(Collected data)
Segment Open

-- ==== Sys2Proof/Laws/KeepsTxn.lean ====
section
/-! SUPPORT. What every operation of Txn keeps. -/

namespace Sys2Proof.Machine

theorem applyEntry_keeps {z : State} {d : Nat} {a : Nat} {m : Nat} {v : Nat} {s : State} (h : Keeps z s) : Keeps z
    (applyEntry d a m v s) :=
  (putWord_keeps h)

theorem nextTsn_keeps {z : State} {s : State} (h : Keeps z s) : Keeps z (nextTsn s).2 :=
  (wr_keeps h)

theorem slotArm_keeps {z : State} {d : Nat} {i : Nat} {bar2 : Bool} {areg : Option Nat} {s : State} (h : Keeps z s) :
    Keeps z (slotArm d i bar2 areg s) :=
  (setTxn_keeps (wr_keeps (wr_keeps (wr_keeps (wr_keeps (nextTsn_keeps h))))))

theorem aregStage_keeps {z : State} {k : Nat} {s : State} (h : Keeps z s) : Keeps z (aregStage k s) := by
  have e := Eq.refl @aregStage; conv_rhs at e => delta aregStage
  rw [e]
  (try dsimp only)
  split <;> (try dsimp only)
  exacts [h, (keeps_ite h (slotArm_keeps (Keeps.update (wr_keeps (wr_keeps (slotStage_keeps h))))))]

theorem clampEntry_keeps {z : State} {d : Nat} {a : Nat} {s : State} (h : Keeps z s) : Keeps z (clampEntry d a s) := by
  have e := Eq.refl @clampEntry; conv_rhs at e => delta clampEntry
  rw [e]
  (try dsimp only)
  split <;> (try dsimp only)
  exacts [h, (putWord_keeps h)]

theorem tagPage_keeps {z : State} {d : Nat} {i : Nat} {tsn : Nat} {a : Nat} {s : State} (h : Keeps z s) : Keeps z
    (tagPage d i tsn a s) :=
  (keeps_ite h (wr_keeps h))

theorem rwsChanged_keeps {z : State} {d : Nat} {o : Nat} {s : State} (h : Keeps z s) : Keeps z (rwsChanged d o s) := by
  have e := Eq.refl @rwsChanged; conv_rhs at e => delta rwsChanged
  rw [e]
  (try dsimp only)
  split <;> (try dsimp only)
  exacts [(selectionChanged_keeps h), (keeps_ite h (selectionChanged_keeps h)), (stepLimits_keeps h), h]

theorem slotCommit_keeps {z : State} {d : Nat} {i : Nat} {s : State} (h : Keeps z s) : Keeps z (slotCommit d i s) :=
  (keeps_ite (Keeps.update (evt_keeps (wr_keeps (setTxn_keeps (wr_keeps (foldl_keeps (fun _ _ h1 => (linChanged_keeps
    h1)) (foldl_keeps (fun _ _ h1 => (tagPage_keeps (rwsChanged_keeps h1))) (foldl_keeps (fun _ _ h1 =>
    (clampEntry_keeps h1)) (foldl_keeps (fun _ _ h1 => (applyEntry_keeps h1)) h))))))))) (evt_keeps (wr_keeps
    (setTxn_keeps (wr_keeps (foldl_keeps (fun _ _ h1 => (linChanged_keeps h1)) (foldl_keeps (fun _ _ h1 =>
    (tagPage_keeps (rwsChanged_keeps h1))) (foldl_keeps (fun _ _ h1 => (clampEntry_keeps h1)) (foldl_keeps (fun _ _ h1
    => (applyEntry_keeps h1)) h)))))))))

theorem commitOnCue_keeps {z : State} {d : Nat} {n : Nat} {s : State} (h : Keeps z s) : Keeps z (commitOnCue d n s) :=
  (foldl_keeps (fun _ _ h1 => (keeps_ite (slotCommit_keeps h1) h1)) h)

theorem commitOnEdge_keeps {z : State} {k : Nat} {s : State} (h : Keeps z s) : Keeps z (commitOnEdge k s) :=
  (foldl_keeps (fun _ _ h1 => (keeps_ite (slotCommit_keeps h1) h1)) h)

theorem execAregHeldStage_keeps {z : State} {k : Nat} {s : State} (h : Keeps z s) : KeepsO z (execAregHeldStage k s)
    :=
  (.next (aregStage_keeps h))

theorem execLoopTick_keeps {z : State} {d : Nat} {s : State} (h : Keeps z s) : KeepsO z (execLoopTick d s) :=
  (.next (aregStage_keeps (aregStage_keeps (loopTick_keeps h))))

theorem slotJudge_keeps {z : State} {d : Nat} {i : Nat} {s : State} (h : Keeps z s) : Keeps z (slotJudge d i s) := by
  have e := Eq.refl @slotJudge; conv_rhs at e => delta slotJudge
  rw [e]
  (try dsimp only)
  split <;> (try dsimp only)
  exacts [(wr_keeps (wr_keeps (wr_keeps h))), (slotReject_keeps (keeps_ite (privViolation_keeps h) h))]

theorem execTxnChecksDone_keeps {z : State} {d : Nat} {i : Nat} {s : State} (h : Keeps z s) : KeepsO z
    (execTxnChecksDone d i s) :=
  (keepsO_ite (.next h) (keepsO_ite (.next (slotReject_keeps h)) (.next (slotJudge_keeps h))))

theorem execTxnCommit_keeps {z : State} {d : Nat} {i : Nat} {s : State} (h : Keeps z s) : KeepsO z (execTxnCommit d i
    s) :=
  (keepsO_ite (.next h) (.next (slotCommit_keeps h)))

theorem execXtxnAbortMsg_keeps {z : State} {d : Nat} {s : State} (h : Keeps z s) : KeepsO z (execXtxnAbortMsg d s) := by
  have e := Eq.refl @execXtxnAbortMsg; conv_rhs at e => delta execXtxnAbortMsg
  rw [e]
  (try dsimp only)
  split <;> (try dsimp only)
  exacts [(keepsO_ite (.next (slotReject_keeps ((takeMsg_keeps h) _ (by assumption)))) (.next ((takeMsg_keeps h) _ (by assumption)))), (.next h)]

theorem xtxnDecide_keeps {z : State} {s : State} (h : Keeps z s) : Keeps z (xtxnDecide s) :=
  (keeps_ite (Keeps.update (wr_keeps h)) h)

theorem xtxnEnd_keeps {z : State} {st : Nat} {reason : Nat} {die : Nat} {s : State} (h : Keeps z s) : Keeps z (xtxnEnd
    st reason die s) :=
  (evt_keeps (wr_keeps (wr_keeps (wr_keeps h))))

theorem xtxnAbandon_keeps {z : State} {reason : Nat} {die : Nat} {s : State} (h : Keeps z s) : Keeps z (xtxnAbandon
    reason die s) :=
  (Keeps.update (xtxnEnd_keeps h))

theorem execXtxnAnswer_keeps {z : State} {d : Nat} {s : State} (h : Keeps z s) : KeepsO z (execXtxnAnswer d s) := by
  have e := Eq.refl @execXtxnAnswer; conv_rhs at e => delta execXtxnAnswer
  rw [e]
  (try dsimp only)
  split <;> (try dsimp only)
  exacts [(keepsO_ite (.next (xtxnDecide_keeps (Keeps.update ((takeMsg_keeps h) _ (by assumption))))) (.next ((takeMsg_keeps h) _ (by assumption)))), (keepsO_ite (.next (xtxnAbandon_keeps (Keeps.update ((takeMsg_keeps h) _ (by assumption))))) (keepsO_ite (.next (wr_keeps (wr_keeps (Keeps.update ((takeMsg_keeps h) _ (by assumption)))))) (.next ((takeMsg_keeps h) _ (by assumption))))), (.next h)]

theorem execXtxnCommitMsg_keeps {z : State} {d : Nat} {s : State} (h : Keeps z s) : KeepsO z (execXtxnCommitMsg d s)
    := by
  have e := Eq.refl @execXtxnCommitMsg; conv_rhs at e => delta execXtxnCommitMsg
  rw [e]
  (try dsimp only)
  split <;> (try dsimp only)
  exacts [(keepsO_ite (.next (setTxn_keeps ((takeMsg_keeps h) _ (by assumption)))) (.next ((takeMsg_keeps h) _ (by assumption)))), (.next h)]

theorem xtxnDone_keeps {z : State} {s : State} (h : Keeps z s) : Keeps z (xtxnDone s) :=
  (keeps_ite (xtxnEnd_keeps h) h)

theorem execXtxnCommitReport_keeps {z : State} {d : Nat} {s : State} (h : Keeps z s) : KeepsO z (execXtxnCommitReport
    d s) := by
  have e := Eq.refl @execXtxnCommitReport; conv_rhs at e => delta execXtxnCommitReport
  rw [e]
  (try dsimp only)
  split <;> (try dsimp only)
  exacts [(.next (xtxnDone_keeps (Keeps.update ((takeMsg_keeps h) _ (by assumption))))), (.next h)]

theorem execXtxnPrepare_keeps {z : State} {d : Nat} {s : State} (h : Keeps z s) : KeepsO z (execXtxnPrepare d s) := by
  have e := Eq.refl @execXtxnPrepare; conv_rhs at e => delta execXtxnPrepare
  rw [e]
  (try dsimp only)
  split <;> (try dsimp only)
  exacts [(keepsO_ite (.next ((takeMsg_keeps h) _ (by assumption))) (keepsO_ite (.next (Keeps.update ((takeMsg_keeps h) _ (by assumption)))) (.next (Keeps.update (slotJudge_keeps (setTxn_keeps (wr_keeps (wr_keeps (wr_keeps (wr_keeps ((takeMsg_keeps h) _ (by assumption)))))))))))), (.next h)]

theorem execXtxnTimeout_keeps {z : State} {s : State} (h : Keeps z s) : KeepsO z (execXtxnTimeout s) :=
  (keepsO_ite (by (try dsimp only); split <;> (try dsimp only); exacts [(.next (xtxnAbandon_keeps h)), (.next h)])
    (.next h))

theorem slotAbort_keeps {z : State} {d : Nat} {i : Nat} {s : State} (h : Keeps z s) : Keeps z (slotAbort d i s) :=
  (keeps_ite h (keeps_ite (Keeps.update (slotReject_keeps h)) (slotReject_keeps h)))

theorem slotCtl_keeps {z : State} {d : Nat} {i : Nat} {bar2 : Bool} {w : Nat} {s : State} (h : Keeps z s) : Keeps z
    (slotCtl d i bar2 w s) :=
  (keeps_ite (keeps_ite (accErr_keeps (keeps_ite (slotAbort_keeps h) h)) (keeps_ite (slotAbort_keeps h) h)) (keeps_ite
    (slotArm_keeps (keeps_ite (slotClear_keeps (wr_keeps (wr_keeps h))) (wr_keeps (wr_keeps h)))) (keeps_ite
    (slotClear_keeps (wr_keeps (wr_keeps h))) (wr_keeps (wr_keeps h)))))

theorem xtxnAbort_keeps {z : State} {s : State} (h : Keeps z s) : Keeps z (xtxnAbort s) :=
  (keeps_ite (xtxnAbandon_keeps h) h)

theorem xtxnGo_keeps {z : State} {s : State} (h : Keeps z s) : Keeps z (xtxnGo s) :=
  (keeps_ite h (keeps_ite (xtxnEnd_keeps (wr_keeps (wr_keeps (wr_keeps (wr_keeps (Keeps.update (nextTsn_keeps h)))))))
    (xtxnDone_keeps (xtxnDecide_keeps (Keeps.update (wr_keeps (wr_keeps (wr_keeps (wr_keeps (Keeps.update
    (nextTsn_keeps h)))))))))))

end Sys2Proof.Machine
end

Segment Closed

[What you should do] Look above for the line containing "d o s) := by" and the line containing "exacts [(selectionChanged_keeps h), (keeps_ite". Transcribe both, with the lines between them, exactly.

[Task solution]
theorem rwsChanged_keeps {z : State} {d : Nat} {o : Nat} {s : State} (h : Keeps z s) : Keeps z (rwsChanged d o s) := by
  have e := Eq.refl @rwsChanged; conv_rhs at e => delta rwsChanged
  rw [e]
  (try dsimp only)
  split <;> (try dsimp only)
  exacts [(selectionChanged_keeps h), (keeps_ite h (selectionChanged_keeps h)), (stepLimits_keeps h), h]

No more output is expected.